Когда крепости не сдаются - Голубов Сергей Николаевич. Страница 12

Щербачев ясно видел, какое огромное значение могла бы иметь удача задуманного им штурма именно теперь, когда признаки нового наступления австрийцев что ни день становились очевиднее. Главнокомандующий фронтом, вероятно, уже ломает голову: принимать ли бой на левом берегу Сана, имея за собой вражескую крепость, или отходить за Сан, сняв блокаду? По свойственной ему нерешительности он, конечно, склоняется к тому, чтобы не выдвигать вперед и не подставлять под удар тылы и фланги прикрывающих блокаду Перемышля армий. И вот в такой-то момент Щербачев возьмет крепость, сразу освободит для действий в поле пять дивизий и развяжет руки двум соседним армиям…

Главное — не опоздать. Щербачев изо всех сил спешил с составлением плана атаки. Всякий молодой офицер генерального штаба, выполнивший свою третью академическую тему, уже понимает, что такое подготовка и план военной операции и какое значение они имеют для ее осуществления. Как же было не знать этого Щербачеву? Он — очень образованный генерал: преклонялся перед Наполеоном, восхищался Фридрихом II и Морицом Саксонским, благоговел перед Клаузевицем, увлекался Бернгарди. Он был так по-европейски образован, что к русской школе военного искусства относился свысока и презрительно обзывал ее сторонников утопистами.

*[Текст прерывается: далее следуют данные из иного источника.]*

/-! ### The issue of the word at the PC -/

/-- R30 to R32, R91: where nothing comes before the chosen context's next instruction, the core's turn is its fetch. -/
theorem coreTurn_proceeds {late : List Nat} {s : State} (h : s.proceeds late) : coreTurn late s = fetchRun (running s) := by
  obtain ⟨hbramble, hstands, hstep, hsettle, hchosen, hboundary, -⟩ := h
  have hpre : s.core.preempt = false := by
    unfold coreStands at hstands
    simp only [Bool.or_eq_false_iff] at hstands
    exact hstands.1.2
  unfold coreTurn issue issueChosen
  simp only [hbramble, hstands, hstep, hsettle, hchosen, hpre, Bool.false_and, Bool.false_eq_true, if_false, if_true]
  unfold issueCur
  simp only [hboundary]

/-- R241, R401: bytes of a home that is reached, not refused and not poisoned. -/
theorem homeRead_ok {s : State} {pa n : Nat} (hl : lostRead s pa = false) (hr : refusedAt s s.core.vf pa = false)
    (hp : anyPoison s.home.poison pa n = false) : homeRead s pa n = .ok (memGetN s.home.mem pa n) := by
  unfold homeRead
  rw [hl, hr, hp]; rfl

/-- The word at a physical address, its first byte the least significant. -/
def wordAt (m : List Host.Cell) (pa : Nat) : IWord := memGet m (pa + 3) ++ memGet m (pa + 2) ++ memGet m (pa + 1) ++ memGet m pa

/-- The state in which a fetched word runs: the break bits of its line read (R419), its destination registers noted (R398). -/
def State.fetching (va : Nat) (w : IWord) (u : State) : State :=
  (fillLine va u).onCore fun c => { c with dst := destReg w, vdst := destVec w }

/-- R110, R241, R401: a fetch that translates to memory that may be read runs the word it finds. -/
theorem fetchRun_ok {s u : State} {e : Tlb} {pa : Nat} (hsh : s.cur.shadow = false)
    (ht : translate .fetch s.cur.pc.toNat s = .ok (pa, e, u)) (hpa : pa < 2 ^ 42) (hl : lostRead u pa = false)
    (hr : refusedAt u u.core.vf pa = false) (hp : anyPoison u.home.poison pa 4 = false) :
    let w := wordAt u.home.mem pa
    fetchRun s = exec (fetchedInstr w) (u.fetching s.cur.pc.toNat w) := by
  intro w
  have hcur : (fillLine s.cur.pc.toNat u).cur.shadow = false := by
    have hfill : (fillLine s.cur.pc.toNat u).cur = u.cur := by unfold fillLine; split <;> rfl
    rw [hfill, (translate_cur ht).1, hsh]
  have hw : fetchWord s = .ok (w, fillLine s.cur.pc.toNat u) := by
    unfold fetchWord
    simp only [ht, homeRead_ok hl hr hp, if_neg (Nat.not_le.mpr hpa)]
    rfl
  unfold fetchRun runWord
  rw [hw]
  dsimp only
  rw [hcur]; rfl

theorem fetchedInstr_ok {w : IWord} {i : Instr} (h : decode w = .ok i) : fetchedInstr w = i := by
  unfold fetchedInstr; rw [h]

theorem fetchedInstr_illegal {w : IWord} (h : ∀ i, decode w ≠ .ok i) : fetchedInstr w = .unassignedEncoding w := by
  unfold fetchedInstr
  cases hd : decode w with
  | ok i => exact absurd hd (h i)
  | error e => rfl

Днем третьего октября гарнизону Перемышля была предложена сдача. К вечеру получен отказ. А в ночь на четвертое уже был готов план. Генерал Щербачев проектировал одновременный штурм с юго-востока, севера и юга. Тяжелая артиллерия под руководством генерала Дельвига должна была содействовать атаке юго-восточного сектора. План был широк по замыслу и вместе с тем чрезвычайно детально разработан. Такие планы в академиях обычно оцениваются высшим баллом. Практическая подготовка атаки началась без промедления, этой же ночью. Артиллерия выезжала на позиции; прислуга рубила хвойные ветви и маскировала ими орудия. Белая голова Дельвига мелькала то здесь, то там. Но от необыкновенной подвижности и распорядительности этого генерала число тяжелых орудий не увеличивалось и полевых гаубиц оставалось попрежнему мало. Масса артиллерии состояла из скорострельных пушек.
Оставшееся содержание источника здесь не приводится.